▸ TASK REQUIREMENTS
Filter these records by the string "execIflush", copying each line that holds it.

RECORDS FOR THE EXERCISE: Begin

theorem execAmax_canon (i : Issue) (s : State) (hw : Canon s) : ∀ r, (execAmax i s) = .next r → Canon r := by
  intro r e; unfold execAmax at e; injection e with e; subst e; (repeat' (first
      | with_reducible assumption | with_reducible apply atom_canon))

theorem execAminu_canon (i : Issue) (s : State) (hw : Canon s) : ∀ r, (execAminu i s) = .next r → Canon r := by
  intro r e; unfold execAminu at e; injection e with e; subst e; (repeat' (first
      | with_reducible assumption | with_reducible apply atom_canon))

theorem execAmaxu_canon (i : Issue) (s : State) (hw : Canon s) : ∀ r, (execAmaxu i s) = .next r → Canon r := by
  intro r e; unfold execAmaxu at e; injection e with e; subst e; (repeat' (first
      | with_reducible assumption | with_reducible apply atom_canon))

theorem execAand_canon (i : Issue) (s : State) (hw : Canon s) : ∀ r, (execAand i s) = .next r → Canon r := by
  intro r e; unfold execAand at e; injection e with e; subst e; (repeat' (first
      | with_reducible assumption | with_reducible apply atom_canon))

theorem execAor_canon (i : Issue) (s : State) (hw : Canon s) : ∀ r, (execAor i s) = .next r → Canon r := by
  intro r e; unfold execAor at e; injection e with e; subst e; (repeat' (first
      | with_reducible assumption | with_reducible apply atom_canon))

theorem execFence_canon (i : Issue) (s : State) (hw : Canon s) : ∀ r, (execFence i s) = .next r → Canon r := by
  intro r e; unfold execFence at e; injection e with e; subst e; (repeat' (first
      | intro _ | with_reducible assumption | with_reducible apply canon_ite | with_reducible apply issue_canon
      | with_reducible apply startWait_canon | with_reducible apply retire_canon))

theorem execIflush_canon (i : Issue) (s : State) (hw : Canon s) : ∀ r, (execIflush i s) = .next r → Canon r := by
  intro r e; unfold execIflush at e; injection e with e; subst e; (repeat' (first
      | intro _ | with_reducible assumption | with_reducible apply issue_canon | with_reducible apply retire_canon
      | dsimp only | (with_reducible apply canon_mem; with_reducible assumption)))

theorem execBulk_canon (i : Issue) (s : State) (hw : Canon s) : ∀ r, (execBulk i s) = .next r → Canon r := by
  intro r e; unfold execBulk at e; injection e with e; subst e; (repeat' (first
      | intro _ | with_reducible assumption | with_reducible apply canon_ite | with_reducible apply accessFault_canon
      | with_reducible apply issue_canon | with_reducible apply startWait_canon | with_reducible apply memFlits_canon
      | with_reducible apply threadFault_canon))

theorem execWop_canon (i : Issue) (s : State) (hw : Canon s) : ∀ r, (execWop i s) = .next r → Canon r := by
  intro r e; unfold execWop at e; injection e with e; subst e; (repeat' (first
      | intro _ | with_reducible assumption | with_reducible apply canon_ite | with_reducible apply accessFault_canon
      | with_reducible apply issue_canon | with_reducible apply memFlits_canon | with_reducible apply threadFault_canon
      | with_reducible apply retire_canon | with_reducible apply memFaults_canon | split | dsimp only
      | (with_reducible apply canon_cells; with_reducible assumption)))

theorem bulkChunk_canon (s : State) (ns : List Nat) (toJlm : Bool) (ext : Loc) (loc : Nat) (hw : Canon s) : Canon
    (bulkChunk s ns toJlm ext loc) := by
  unfold bulkChunk; (repeat' (first
      | with_reducible assumption | with_reducible apply canon_ite | with_reducible apply writeLoc_canon
      | with_reducible apply writePhys_canon | with_reducible apply readLoc_canon))

theorem bulkChunks_canon (ns : List Nat) (toJlm : Bool) (a2 : Nat) (a3 : State) (a4 : List (Loc × Nat)) (a5 : Nat) (hw
    : Canon a3) : Canon (bulkChunks ns toJlm a2 a3 a4 a5).1 := by
  induction a2 generalizing a3 a4 a5 with
  | zero => exact hw
  | succ n ih =>
    unfold bulkChunks
    split
    · exact hw
    · exact ih _ _ _ (bulkChunk_canon _ _ _ _ _ hw)

theorem bulkChunks_keeps {ns : List Nat} {toJlm : Bool} {a2 : Nat} {a3 : State} {a4 : List (Loc × Nat)} {a5 : Nat} {q_
    : List (Loc × Nat) × Nat} {r_ : State} (he : (bulkChunks ns toJlm a2 a3 a4 a5) = (r_, q_)) (hw : Canon a3)
    : Canon r_ := by
  have := bulkChunks_canon ns toJlm a2 a3 a4 a5 hw
  rw [he] at this
  exact this

theorem execMemAccessComplete_canon (jet : Nat) (thread : Nat) (chunks : Nat) (fs : List MemFault) (s : State) (hw
    : Canon s) : ∀ r, (execMemAccessComplete jet thread chunks fs s) = .next r → Canon r := by
  intro r e; unfold execMemAccessComplete at e; injection e with e; subst e; (repeat' (first
      | intro _ | with_reducible assumption | with_reducible apply canon_ite | with_reducible apply endWait_canon
      | with_reducible apply writeLoc_canon | with_reducible apply updThread_canon | with_reducible apply memFaults_canon
      | split | with_reducible apply readLoc_canon | with_reducible apply bulkChunks_canon))

theorem barArrive_canon (s : State) (c : Nat) (j : Nat) (t : Nat) (h : Nat) (d : Nat) (hw : Canon s) : Canon
    (barArrive s c j t h d) := by
  exact canon_of (barArrive_cells s c j t h d) hw

/-! JetMessage. -/

theorem countP0_canon (s : State) (n : Nat) (hw : Canon s) : Canon (countP0 s n) := by
  exact canon_of (countP0_cells s n) hw

theorem sendNow_canon (s : State) (j : Nat) (t : Nat) (idx : Nat) (data : List Byte) (tag : Nat) (hw : Canon s) : Canon
    (sendNow s j t idx data tag) := by
  exact canon_of (sendNow_cells s j t idx data tag) hw

theorem takeMsg_canon (s : State) (j : Nat) (ch : Nat) (k : Nat) (hw : Canon s) : Canon (takeMsg s j ch k) := by
  exact canon_of (takeMsg_cells s j ch k) hw

theorem wakeReceiver_canon (s : State) (j : Nat) (ch : Nat) (src : Nat) (hw : Canon s) : Canon
    (wakeReceiver s j ch src) := by
  exact canon_of (wakeReceiver_cells s j ch src) hw

theorem answer_canon (s : State) (r : ConnReq) (granted : Bool) (credits : Nat) (largest : Nat) (hw : Canon s) : Canon
    (answer s r granted credits largest) := by
  exact canon_of (answer_cells s r granted credits largest) hw

theorem decideReq_canon (s : State) (r : ConnReq) (hw : Canon s) : Canon (decideReq s r) := by
  exact canon_of (decideReq_cells s r) hw

theorem closeIfDone_canon (s : State) (j : Nat) (ch : Nat) (hw : Canon s) : Canon (closeIfDone s j ch) := by
  exact canon_of (closeIfDone_cells s j ch) hw

theorem finishDisc_canon (s : State) (j : Nat) (idx : Nat) (hw : Canon s) : Canon (finishDisc s j idx) := by
  exact canon_of (finishDisc_cells s j idx) hw

theorem execChopen_canon (i : Issue) (s : State) (hw : Canon s) : ∀ r, (execChopen i s) = .next r → Canon r := by
  intro r e; unfold execChopen at e; injection e with e; subst e; (repeat' (first
      | intro _ | with_reducible assumption | with_reducible apply canon_ite | with_reducible apply decideReq_canon
      | with_reducible apply issue_canon | with_reducible apply threadFault_canon | with_reducible apply retire_canon
      | with_reducible apply canon_foldl | dsimp only
      | (with_reducible apply canon_mem; with_reducible apply updChan_canon)))

theorem execChclose_canon (i : Issue) (s : State) (hw : Canon s) : ∀ r, (execChclose i s) = .next r → Canon r := by
  intro r e; unfold execChclose at e; injection e with e; subst e; (repeat' (first
      | intro _ | with_reducible assumption | with_reducible apply canon_ite | with_reducible apply updChan_canon
      | with_reducible apply issue_canon | with_reducible apply closeIfDone_canon | with_reducible apply startWait_canon
      | with_reducible apply threadFault_canon | with_reducible apply retire_canon))

theorem execConn_canon (i : Issue) (s : State) (hw : Canon s) : ∀ r, (execConn i s) = .next r → Canon r := by
  intro r e; unfold execConn at e; injection e with e; subst e; (repeat' (first
      | intro _ | with_reducible assumption | with_reducible apply canon_ite | with_reducible apply countP0_canon
      | with_reducible apply setBit_canon | with_reducible apply issue_canon | with_reducible apply startWait_canon
      | with_reducible apply threadFault_canon | with_reducible apply retire_canon | split | dsimp only
      | (with_reducible apply canon_mem; with_reducible apply updConn_canon)))

theorem execDisc_canon (i : Issue) (s : State) (hw : Canon s) : ∀ r, (execDisc i s) = .next r → Canon r := by
  intro r e; unfold execDisc at e; injection e with e; subst e; (repeat' (first
      | intro _ | with_reducible assumption | with_reducible apply canon_ite | with_reducible apply issue_canon
      | with_reducible apply finishDisc_canon | with_reducible apply startWait_canon
      | with_reducible apply threadFault_canon))

theorem sendOp_canon (fn : Nat) (nb : Bool) (toPort : Bool) (i : Issue) (s : State) (hw : Canon s) : Canon
    (sendOp fn nb toPort i s) := by
  unfold sendOp; (repeat' (first
      | intro _ | with_reducible assumption | with_reducible apply canon_ite | with_reducible apply sendNow_canon
      | with_reducible apply bump_canon | with_reducible apply issue_canon | with_reducible apply startWait_canon
      | with_reducible apply threadFault_canon | with_reducible apply retire_canon
      | with_reducible apply memFaults_canon))

theorem execSend_canon (i : Issue) (s : State) (hw : Canon s) : ∀ r, (execSend i s) = .next r → Canon r := by
  intro r e; unfold execSend at e; injection e with e; subst e; (repeat' (first
      | with_reducible assumption | with_reducible apply sendOp_canon))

RECORDS FOR THE EXERCISE: End

▸ WRITTEN SOLUTION
theorem execIflush_canon (i : Issue) (s : State) (hw : Canon s) : ∀ r, (execIflush i s) = .next r → Canon r := by
  intro r e; unfold execIflush at e; injection e with e; subst e; (repeat' (first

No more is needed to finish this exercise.